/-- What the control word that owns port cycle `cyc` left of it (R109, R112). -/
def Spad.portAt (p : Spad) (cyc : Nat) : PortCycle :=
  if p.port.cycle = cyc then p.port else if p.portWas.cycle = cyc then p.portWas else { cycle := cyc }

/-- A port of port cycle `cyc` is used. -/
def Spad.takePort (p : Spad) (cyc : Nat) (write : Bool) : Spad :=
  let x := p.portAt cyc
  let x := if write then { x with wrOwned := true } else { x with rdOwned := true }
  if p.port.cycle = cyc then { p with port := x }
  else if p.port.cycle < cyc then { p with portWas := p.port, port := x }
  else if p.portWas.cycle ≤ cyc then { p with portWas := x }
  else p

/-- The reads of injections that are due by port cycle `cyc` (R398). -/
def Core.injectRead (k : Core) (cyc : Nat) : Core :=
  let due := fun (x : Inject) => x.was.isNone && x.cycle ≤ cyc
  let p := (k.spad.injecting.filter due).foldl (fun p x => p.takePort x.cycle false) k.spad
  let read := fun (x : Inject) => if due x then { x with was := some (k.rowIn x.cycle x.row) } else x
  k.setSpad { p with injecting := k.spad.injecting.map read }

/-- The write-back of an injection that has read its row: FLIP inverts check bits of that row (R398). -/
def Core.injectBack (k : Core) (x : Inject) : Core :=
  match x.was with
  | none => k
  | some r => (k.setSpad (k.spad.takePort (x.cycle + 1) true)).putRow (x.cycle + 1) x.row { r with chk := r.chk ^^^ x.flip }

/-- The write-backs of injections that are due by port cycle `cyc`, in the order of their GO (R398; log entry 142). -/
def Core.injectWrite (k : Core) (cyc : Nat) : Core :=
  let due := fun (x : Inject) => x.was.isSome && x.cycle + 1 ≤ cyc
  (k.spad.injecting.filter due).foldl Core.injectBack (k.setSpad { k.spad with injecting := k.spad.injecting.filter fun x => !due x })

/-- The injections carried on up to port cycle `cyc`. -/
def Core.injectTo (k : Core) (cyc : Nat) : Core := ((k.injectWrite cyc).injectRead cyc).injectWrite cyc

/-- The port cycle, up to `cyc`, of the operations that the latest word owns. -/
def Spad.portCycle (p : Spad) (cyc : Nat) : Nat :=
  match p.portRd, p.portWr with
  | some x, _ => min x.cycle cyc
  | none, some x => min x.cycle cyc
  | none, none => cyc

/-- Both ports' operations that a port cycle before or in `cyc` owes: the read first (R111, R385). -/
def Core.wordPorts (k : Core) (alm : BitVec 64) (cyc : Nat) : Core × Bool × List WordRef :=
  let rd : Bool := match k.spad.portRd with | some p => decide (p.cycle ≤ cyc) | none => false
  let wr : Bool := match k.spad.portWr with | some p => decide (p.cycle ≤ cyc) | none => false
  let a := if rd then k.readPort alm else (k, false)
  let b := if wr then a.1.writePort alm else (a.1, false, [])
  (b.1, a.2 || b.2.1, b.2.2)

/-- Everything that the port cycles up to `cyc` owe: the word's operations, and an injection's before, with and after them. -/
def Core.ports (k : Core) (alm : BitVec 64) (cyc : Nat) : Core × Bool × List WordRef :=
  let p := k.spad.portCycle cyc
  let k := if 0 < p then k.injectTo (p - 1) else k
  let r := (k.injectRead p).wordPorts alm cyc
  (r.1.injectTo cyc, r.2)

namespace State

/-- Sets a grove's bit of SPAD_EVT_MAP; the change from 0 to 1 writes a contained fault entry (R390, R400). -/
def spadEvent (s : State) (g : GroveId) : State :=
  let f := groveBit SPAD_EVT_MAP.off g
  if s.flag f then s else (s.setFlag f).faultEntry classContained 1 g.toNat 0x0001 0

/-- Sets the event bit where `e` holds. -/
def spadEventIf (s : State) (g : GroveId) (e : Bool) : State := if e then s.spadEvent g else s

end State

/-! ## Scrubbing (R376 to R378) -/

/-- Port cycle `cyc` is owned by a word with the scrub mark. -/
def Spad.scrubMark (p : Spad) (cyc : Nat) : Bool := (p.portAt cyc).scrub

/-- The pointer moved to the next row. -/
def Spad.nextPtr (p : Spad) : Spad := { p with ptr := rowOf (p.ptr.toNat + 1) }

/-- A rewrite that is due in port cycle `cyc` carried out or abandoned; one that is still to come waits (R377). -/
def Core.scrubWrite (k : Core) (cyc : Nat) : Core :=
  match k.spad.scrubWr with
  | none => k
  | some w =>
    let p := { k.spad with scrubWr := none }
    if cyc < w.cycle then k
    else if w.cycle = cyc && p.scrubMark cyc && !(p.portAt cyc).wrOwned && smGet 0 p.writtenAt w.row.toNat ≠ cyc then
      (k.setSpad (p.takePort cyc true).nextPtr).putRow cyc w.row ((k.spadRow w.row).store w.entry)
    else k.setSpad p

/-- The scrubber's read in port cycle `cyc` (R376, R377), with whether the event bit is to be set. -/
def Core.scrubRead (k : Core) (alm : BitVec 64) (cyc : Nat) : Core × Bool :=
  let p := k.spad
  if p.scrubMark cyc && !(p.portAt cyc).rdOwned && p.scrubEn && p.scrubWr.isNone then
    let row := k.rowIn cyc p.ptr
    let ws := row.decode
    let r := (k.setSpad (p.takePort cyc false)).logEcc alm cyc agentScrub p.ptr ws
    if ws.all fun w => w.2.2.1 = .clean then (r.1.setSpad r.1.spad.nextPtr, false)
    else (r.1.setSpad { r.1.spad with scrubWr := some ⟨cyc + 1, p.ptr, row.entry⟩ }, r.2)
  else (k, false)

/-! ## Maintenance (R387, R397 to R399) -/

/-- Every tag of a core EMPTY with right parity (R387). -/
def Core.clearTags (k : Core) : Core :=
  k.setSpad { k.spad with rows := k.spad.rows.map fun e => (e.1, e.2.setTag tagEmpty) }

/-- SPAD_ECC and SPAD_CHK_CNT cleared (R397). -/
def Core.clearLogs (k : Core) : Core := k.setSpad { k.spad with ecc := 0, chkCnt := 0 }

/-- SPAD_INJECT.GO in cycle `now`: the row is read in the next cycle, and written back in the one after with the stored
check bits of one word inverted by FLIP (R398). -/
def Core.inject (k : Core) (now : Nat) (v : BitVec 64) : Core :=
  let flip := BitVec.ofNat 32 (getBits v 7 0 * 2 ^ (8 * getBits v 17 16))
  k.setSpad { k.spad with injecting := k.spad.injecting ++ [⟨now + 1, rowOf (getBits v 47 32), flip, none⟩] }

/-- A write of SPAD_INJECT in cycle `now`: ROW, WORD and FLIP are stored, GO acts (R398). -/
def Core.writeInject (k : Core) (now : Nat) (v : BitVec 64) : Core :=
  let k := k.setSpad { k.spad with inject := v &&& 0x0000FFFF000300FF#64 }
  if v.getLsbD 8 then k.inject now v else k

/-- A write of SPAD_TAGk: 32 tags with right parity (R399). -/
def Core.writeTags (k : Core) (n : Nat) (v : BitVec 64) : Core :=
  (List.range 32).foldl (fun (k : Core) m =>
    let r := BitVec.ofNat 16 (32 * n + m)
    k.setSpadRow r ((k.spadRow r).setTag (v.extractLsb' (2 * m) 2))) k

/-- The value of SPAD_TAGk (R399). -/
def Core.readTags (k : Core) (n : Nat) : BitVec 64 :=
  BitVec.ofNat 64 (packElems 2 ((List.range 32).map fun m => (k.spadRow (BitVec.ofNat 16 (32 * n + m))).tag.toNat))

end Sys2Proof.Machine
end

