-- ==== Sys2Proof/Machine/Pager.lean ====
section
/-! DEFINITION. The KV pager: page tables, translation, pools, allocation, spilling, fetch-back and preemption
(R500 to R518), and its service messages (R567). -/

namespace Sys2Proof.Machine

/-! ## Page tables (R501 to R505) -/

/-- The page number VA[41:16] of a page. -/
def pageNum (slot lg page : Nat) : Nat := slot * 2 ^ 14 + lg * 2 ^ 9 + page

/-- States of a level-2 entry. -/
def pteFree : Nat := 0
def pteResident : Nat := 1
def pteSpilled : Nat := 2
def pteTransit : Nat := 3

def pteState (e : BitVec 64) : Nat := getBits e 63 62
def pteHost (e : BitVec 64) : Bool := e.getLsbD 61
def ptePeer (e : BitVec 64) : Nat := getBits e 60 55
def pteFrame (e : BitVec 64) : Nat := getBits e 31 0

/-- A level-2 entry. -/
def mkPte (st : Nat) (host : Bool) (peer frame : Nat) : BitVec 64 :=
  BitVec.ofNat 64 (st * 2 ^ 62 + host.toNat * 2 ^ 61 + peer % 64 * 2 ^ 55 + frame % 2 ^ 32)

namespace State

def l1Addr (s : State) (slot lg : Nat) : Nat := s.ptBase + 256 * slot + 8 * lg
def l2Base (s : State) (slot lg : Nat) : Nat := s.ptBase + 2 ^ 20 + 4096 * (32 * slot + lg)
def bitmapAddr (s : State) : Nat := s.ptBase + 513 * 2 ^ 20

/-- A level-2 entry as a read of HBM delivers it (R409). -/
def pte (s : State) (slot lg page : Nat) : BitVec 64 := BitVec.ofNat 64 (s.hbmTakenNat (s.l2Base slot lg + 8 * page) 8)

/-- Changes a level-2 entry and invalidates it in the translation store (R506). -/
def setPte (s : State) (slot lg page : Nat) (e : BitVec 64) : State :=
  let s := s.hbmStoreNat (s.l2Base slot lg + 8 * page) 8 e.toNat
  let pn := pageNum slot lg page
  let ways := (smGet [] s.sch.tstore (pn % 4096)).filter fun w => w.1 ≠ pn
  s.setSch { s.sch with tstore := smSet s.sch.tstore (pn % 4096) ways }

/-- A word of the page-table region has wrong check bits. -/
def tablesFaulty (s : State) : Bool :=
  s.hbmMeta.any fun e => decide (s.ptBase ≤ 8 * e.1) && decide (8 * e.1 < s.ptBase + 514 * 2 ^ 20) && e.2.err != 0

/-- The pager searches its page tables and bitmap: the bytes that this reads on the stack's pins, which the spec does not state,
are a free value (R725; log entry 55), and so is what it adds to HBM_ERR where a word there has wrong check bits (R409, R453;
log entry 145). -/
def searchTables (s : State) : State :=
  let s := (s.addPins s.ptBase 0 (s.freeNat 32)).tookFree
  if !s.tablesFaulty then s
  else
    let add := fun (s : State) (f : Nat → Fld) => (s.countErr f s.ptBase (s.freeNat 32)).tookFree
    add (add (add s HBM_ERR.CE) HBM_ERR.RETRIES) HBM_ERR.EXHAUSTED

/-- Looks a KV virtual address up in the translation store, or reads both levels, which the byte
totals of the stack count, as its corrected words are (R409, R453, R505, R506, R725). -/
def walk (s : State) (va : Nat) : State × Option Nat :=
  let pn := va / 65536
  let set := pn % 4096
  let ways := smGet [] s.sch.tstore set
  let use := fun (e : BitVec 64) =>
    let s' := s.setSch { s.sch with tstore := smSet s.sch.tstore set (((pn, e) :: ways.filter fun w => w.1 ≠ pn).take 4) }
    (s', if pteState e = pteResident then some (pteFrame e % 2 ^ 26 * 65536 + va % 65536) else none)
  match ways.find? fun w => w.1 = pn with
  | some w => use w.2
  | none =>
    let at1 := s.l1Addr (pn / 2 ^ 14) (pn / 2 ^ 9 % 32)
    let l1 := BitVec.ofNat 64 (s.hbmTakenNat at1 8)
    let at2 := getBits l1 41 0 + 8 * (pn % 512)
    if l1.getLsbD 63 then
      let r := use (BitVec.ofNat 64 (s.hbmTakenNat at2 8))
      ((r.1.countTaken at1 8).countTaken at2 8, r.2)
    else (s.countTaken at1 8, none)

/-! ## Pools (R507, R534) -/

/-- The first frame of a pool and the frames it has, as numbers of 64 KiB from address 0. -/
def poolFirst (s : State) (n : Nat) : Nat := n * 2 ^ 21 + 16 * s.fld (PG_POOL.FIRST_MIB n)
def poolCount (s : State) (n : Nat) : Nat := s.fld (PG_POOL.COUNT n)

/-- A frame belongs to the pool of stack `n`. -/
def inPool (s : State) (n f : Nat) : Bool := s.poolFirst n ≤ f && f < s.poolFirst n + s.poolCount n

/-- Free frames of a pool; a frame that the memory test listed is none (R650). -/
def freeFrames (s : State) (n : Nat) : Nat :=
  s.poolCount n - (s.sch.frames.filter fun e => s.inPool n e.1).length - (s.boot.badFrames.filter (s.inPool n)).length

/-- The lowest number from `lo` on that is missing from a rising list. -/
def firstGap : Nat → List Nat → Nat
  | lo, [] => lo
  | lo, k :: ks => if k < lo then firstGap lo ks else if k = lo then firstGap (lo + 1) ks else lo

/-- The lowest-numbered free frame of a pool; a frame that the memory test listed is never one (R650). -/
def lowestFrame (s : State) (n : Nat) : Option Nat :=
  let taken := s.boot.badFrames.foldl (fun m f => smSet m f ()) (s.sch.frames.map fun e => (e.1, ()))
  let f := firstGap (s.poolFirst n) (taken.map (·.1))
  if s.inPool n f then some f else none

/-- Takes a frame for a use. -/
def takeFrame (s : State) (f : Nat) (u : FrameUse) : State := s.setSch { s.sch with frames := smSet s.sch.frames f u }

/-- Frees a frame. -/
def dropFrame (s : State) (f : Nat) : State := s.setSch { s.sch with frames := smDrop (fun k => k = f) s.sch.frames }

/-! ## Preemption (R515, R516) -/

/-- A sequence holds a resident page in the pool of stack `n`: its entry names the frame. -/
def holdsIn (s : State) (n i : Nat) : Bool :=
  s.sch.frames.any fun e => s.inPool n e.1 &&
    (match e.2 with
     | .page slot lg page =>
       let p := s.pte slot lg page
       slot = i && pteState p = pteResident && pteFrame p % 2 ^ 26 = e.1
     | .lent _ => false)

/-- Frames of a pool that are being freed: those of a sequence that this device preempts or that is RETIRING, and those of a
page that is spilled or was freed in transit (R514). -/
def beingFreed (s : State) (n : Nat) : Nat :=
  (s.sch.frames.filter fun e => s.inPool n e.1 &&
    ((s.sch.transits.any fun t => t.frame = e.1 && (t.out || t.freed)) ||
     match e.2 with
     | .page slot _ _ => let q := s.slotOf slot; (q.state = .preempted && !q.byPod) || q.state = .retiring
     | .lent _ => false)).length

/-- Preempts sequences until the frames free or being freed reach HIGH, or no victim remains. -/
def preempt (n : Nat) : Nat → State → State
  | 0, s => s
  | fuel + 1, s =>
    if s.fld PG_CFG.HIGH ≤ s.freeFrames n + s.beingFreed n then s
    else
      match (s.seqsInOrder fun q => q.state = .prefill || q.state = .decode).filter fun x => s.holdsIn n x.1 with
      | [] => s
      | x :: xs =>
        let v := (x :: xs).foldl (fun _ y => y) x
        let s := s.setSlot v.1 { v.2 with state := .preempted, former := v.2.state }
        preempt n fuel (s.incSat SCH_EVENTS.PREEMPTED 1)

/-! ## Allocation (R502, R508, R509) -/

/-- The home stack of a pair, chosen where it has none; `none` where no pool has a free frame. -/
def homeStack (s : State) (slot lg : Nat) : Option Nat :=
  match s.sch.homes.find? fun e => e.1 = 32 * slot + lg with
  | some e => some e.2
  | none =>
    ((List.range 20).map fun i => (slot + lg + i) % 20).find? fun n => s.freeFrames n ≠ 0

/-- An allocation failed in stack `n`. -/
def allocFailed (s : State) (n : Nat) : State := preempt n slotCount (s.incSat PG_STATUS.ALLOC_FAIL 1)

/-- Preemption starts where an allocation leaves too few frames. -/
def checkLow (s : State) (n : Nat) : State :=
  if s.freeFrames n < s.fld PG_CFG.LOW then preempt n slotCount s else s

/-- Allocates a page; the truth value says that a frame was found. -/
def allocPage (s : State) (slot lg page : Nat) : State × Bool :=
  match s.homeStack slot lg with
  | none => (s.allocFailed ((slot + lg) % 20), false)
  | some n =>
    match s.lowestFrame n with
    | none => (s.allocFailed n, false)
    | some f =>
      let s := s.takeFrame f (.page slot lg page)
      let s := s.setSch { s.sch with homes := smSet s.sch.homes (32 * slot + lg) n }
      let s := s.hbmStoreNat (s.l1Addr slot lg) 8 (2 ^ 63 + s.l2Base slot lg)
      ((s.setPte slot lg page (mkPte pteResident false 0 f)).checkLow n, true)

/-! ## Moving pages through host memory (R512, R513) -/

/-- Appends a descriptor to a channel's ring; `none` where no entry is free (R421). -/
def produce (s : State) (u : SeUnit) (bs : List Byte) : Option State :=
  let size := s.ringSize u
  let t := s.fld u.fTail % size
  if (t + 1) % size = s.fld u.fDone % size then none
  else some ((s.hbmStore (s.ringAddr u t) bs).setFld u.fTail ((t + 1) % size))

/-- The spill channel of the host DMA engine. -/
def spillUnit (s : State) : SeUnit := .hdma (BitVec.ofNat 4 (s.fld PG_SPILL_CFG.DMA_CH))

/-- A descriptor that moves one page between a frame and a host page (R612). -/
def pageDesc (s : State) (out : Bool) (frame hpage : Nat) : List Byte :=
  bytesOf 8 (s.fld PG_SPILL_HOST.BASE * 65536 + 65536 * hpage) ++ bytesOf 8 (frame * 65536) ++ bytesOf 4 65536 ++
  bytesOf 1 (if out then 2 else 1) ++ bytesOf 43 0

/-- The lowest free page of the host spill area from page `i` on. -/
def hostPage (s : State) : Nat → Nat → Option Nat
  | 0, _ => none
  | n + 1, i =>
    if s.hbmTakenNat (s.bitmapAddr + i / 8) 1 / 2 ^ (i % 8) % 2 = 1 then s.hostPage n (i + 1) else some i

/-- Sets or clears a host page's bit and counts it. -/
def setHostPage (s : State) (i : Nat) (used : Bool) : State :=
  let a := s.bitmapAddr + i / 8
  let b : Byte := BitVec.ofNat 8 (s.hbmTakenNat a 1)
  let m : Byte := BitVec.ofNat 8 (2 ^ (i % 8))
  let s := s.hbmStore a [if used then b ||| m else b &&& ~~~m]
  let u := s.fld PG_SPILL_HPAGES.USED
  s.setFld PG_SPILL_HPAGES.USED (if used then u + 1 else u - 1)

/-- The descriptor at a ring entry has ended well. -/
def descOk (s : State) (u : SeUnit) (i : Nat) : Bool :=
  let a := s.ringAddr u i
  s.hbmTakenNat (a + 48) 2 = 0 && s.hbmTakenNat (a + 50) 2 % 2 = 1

_ _ _ _ _ _ _

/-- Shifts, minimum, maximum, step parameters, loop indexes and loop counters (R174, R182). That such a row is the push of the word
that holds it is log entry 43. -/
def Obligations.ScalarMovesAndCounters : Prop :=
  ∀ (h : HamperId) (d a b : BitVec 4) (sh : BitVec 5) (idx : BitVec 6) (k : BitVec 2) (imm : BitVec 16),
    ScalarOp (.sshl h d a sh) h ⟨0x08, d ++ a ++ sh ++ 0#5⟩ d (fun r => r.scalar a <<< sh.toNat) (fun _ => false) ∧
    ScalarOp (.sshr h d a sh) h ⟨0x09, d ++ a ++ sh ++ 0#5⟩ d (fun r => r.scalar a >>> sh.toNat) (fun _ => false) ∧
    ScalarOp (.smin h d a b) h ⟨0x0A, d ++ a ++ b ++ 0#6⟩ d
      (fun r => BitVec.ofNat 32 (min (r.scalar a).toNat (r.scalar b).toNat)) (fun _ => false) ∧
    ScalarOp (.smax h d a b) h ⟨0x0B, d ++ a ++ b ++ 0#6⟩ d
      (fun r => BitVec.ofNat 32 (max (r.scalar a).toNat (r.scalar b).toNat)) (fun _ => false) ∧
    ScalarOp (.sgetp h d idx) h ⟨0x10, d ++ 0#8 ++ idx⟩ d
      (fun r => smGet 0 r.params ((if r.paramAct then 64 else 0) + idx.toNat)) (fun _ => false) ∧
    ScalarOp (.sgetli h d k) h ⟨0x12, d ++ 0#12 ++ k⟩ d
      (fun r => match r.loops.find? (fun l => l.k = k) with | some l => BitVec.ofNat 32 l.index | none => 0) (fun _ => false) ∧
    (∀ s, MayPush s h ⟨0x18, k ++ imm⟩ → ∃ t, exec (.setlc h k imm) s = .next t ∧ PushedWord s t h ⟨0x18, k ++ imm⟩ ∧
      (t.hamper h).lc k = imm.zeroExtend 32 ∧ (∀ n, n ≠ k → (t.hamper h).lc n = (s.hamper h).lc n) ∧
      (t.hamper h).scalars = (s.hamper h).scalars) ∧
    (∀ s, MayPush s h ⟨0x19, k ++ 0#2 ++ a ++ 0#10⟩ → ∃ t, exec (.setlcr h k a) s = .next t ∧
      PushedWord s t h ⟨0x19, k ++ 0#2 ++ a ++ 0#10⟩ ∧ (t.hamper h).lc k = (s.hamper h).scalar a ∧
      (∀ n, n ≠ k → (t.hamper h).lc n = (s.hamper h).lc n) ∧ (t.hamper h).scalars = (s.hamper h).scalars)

_ _ _ _ _ _ _

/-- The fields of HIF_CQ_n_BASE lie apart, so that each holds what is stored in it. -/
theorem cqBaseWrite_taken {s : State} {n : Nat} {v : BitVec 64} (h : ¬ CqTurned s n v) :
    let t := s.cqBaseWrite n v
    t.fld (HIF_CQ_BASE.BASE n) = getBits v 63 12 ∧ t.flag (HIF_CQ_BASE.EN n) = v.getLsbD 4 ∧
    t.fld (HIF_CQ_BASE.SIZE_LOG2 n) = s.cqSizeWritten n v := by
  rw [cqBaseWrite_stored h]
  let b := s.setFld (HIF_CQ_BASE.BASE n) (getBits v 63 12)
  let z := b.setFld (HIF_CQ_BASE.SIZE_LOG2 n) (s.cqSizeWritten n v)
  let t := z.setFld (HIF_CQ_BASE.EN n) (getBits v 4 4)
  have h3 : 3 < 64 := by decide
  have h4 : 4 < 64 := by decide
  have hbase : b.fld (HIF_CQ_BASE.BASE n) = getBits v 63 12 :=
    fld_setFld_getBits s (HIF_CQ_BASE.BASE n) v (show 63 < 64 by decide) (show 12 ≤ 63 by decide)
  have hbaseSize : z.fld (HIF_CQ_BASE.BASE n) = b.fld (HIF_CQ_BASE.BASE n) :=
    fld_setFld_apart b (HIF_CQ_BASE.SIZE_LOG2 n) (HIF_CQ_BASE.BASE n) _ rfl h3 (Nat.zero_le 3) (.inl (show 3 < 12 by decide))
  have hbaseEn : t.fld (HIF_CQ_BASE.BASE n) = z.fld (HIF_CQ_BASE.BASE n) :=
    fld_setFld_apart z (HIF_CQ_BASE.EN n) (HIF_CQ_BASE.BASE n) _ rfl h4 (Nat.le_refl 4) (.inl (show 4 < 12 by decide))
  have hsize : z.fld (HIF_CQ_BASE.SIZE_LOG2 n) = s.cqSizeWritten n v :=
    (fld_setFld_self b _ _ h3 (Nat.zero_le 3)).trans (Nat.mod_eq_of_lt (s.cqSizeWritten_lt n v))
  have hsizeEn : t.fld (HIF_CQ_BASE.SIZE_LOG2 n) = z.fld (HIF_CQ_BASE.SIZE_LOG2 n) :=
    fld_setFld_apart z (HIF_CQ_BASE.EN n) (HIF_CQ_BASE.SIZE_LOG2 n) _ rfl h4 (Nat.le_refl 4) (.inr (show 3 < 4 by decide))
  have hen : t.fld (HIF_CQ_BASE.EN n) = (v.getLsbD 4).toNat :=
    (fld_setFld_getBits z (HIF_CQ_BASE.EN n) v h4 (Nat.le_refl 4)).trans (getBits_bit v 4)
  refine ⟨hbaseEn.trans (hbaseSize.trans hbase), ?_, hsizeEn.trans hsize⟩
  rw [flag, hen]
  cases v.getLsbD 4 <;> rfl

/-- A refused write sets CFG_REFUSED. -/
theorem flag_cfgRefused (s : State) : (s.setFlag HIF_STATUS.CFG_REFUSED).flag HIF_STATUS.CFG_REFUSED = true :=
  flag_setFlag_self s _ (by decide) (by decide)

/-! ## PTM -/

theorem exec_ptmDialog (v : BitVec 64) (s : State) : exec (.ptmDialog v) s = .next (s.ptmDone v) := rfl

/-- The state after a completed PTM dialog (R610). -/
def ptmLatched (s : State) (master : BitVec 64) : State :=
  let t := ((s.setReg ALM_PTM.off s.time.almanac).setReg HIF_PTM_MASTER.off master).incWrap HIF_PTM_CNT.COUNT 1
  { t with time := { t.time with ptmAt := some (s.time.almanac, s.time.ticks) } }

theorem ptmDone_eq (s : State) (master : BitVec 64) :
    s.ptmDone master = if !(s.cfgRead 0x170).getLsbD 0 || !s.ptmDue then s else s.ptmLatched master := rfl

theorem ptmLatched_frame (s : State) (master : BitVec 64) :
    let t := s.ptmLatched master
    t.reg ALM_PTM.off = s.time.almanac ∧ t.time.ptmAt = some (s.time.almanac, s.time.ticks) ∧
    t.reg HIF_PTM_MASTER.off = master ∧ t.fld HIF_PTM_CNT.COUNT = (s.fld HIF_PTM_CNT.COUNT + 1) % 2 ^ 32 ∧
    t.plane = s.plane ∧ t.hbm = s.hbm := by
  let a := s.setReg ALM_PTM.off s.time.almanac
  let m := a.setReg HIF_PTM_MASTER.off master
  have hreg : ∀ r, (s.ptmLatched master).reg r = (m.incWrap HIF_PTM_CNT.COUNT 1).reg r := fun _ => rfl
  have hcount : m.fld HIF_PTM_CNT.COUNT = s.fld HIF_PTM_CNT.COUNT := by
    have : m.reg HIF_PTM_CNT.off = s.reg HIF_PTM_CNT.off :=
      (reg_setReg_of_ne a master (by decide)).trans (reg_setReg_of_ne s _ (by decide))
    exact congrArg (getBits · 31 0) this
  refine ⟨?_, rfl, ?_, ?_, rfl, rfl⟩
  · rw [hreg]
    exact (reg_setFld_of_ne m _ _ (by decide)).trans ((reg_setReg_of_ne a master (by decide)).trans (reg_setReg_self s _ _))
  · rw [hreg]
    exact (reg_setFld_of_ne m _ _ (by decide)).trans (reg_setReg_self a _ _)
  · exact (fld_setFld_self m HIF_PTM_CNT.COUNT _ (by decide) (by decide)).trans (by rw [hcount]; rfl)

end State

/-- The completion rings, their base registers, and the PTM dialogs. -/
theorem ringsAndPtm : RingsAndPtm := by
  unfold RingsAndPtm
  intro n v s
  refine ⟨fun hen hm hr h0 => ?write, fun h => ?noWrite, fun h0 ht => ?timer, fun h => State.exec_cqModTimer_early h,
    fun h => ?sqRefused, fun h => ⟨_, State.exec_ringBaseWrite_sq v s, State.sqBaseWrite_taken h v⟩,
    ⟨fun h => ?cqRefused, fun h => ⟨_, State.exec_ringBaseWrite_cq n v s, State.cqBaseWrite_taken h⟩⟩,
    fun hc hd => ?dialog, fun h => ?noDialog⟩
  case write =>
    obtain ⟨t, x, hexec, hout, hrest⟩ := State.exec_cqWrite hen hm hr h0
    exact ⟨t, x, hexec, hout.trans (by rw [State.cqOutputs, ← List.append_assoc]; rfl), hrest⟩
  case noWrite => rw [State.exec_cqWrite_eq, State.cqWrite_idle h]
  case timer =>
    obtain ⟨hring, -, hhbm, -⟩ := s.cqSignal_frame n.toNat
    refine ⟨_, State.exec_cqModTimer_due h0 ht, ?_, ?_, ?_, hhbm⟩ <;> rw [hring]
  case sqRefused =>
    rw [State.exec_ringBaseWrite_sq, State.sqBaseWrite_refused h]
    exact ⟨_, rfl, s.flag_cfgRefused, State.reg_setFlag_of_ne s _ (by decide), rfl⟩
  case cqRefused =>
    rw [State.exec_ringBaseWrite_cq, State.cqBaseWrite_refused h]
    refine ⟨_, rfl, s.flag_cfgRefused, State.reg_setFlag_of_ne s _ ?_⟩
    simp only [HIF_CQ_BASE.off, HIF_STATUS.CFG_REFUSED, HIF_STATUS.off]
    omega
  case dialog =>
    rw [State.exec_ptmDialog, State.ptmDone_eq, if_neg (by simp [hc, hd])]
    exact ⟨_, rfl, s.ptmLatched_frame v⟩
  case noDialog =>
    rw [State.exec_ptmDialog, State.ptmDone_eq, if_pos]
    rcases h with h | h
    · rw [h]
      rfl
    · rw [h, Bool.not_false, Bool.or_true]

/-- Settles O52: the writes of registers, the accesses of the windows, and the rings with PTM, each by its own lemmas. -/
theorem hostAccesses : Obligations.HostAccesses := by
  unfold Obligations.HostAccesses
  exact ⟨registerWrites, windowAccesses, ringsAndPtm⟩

_ _ _ _ _ _ _

Taking the line with "have hbase : b.fld" as the first and the line with "(fld_setFld_self b _" as the last, retype that stretch of the data above exactly, with no other lines.

■ Exercise solution:
  have hbase : b.fld (HIF_CQ_BASE.BASE n) = getBits v 63 12 :=
    fld_setFld_getBits s (HIF_CQ_BASE.BASE n) v (show 63 < 64 by decide) (show 12 ≤ 63 by decide)
  have hbaseSize : z.fld (HIF_CQ_BASE.BASE n) = b.fld (HIF_CQ_BASE.BASE n) :=
    fld_setFld_apart b (HIF_CQ_BASE.SIZE_LOG2 n) (HIF_CQ_BASE.BASE n) _ rfl h3 (Nat.zero_le 3) (.inl (show 3 < 12 by decide))
  have hbaseEn : t.fld (HIF_CQ_BASE.BASE n) = z.fld (HIF_CQ_BASE.BASE n) :=
    fld_setFld_apart z (HIF_CQ_BASE.EN n) (HIF_CQ_BASE.BASE n) _ rfl h4 (Nat.le_refl 4) (.inl (show 4 < 12 by decide))
  have hsize : z.fld (HIF_CQ_BASE.SIZE_LOG2 n) = s.cqSizeWritten n v :=
    (fld_setFld_self b _ _ h3 (Nat.zero_le 3)).trans (Nat.mod_eq_of_lt (s.cqSizeWritten_lt n v))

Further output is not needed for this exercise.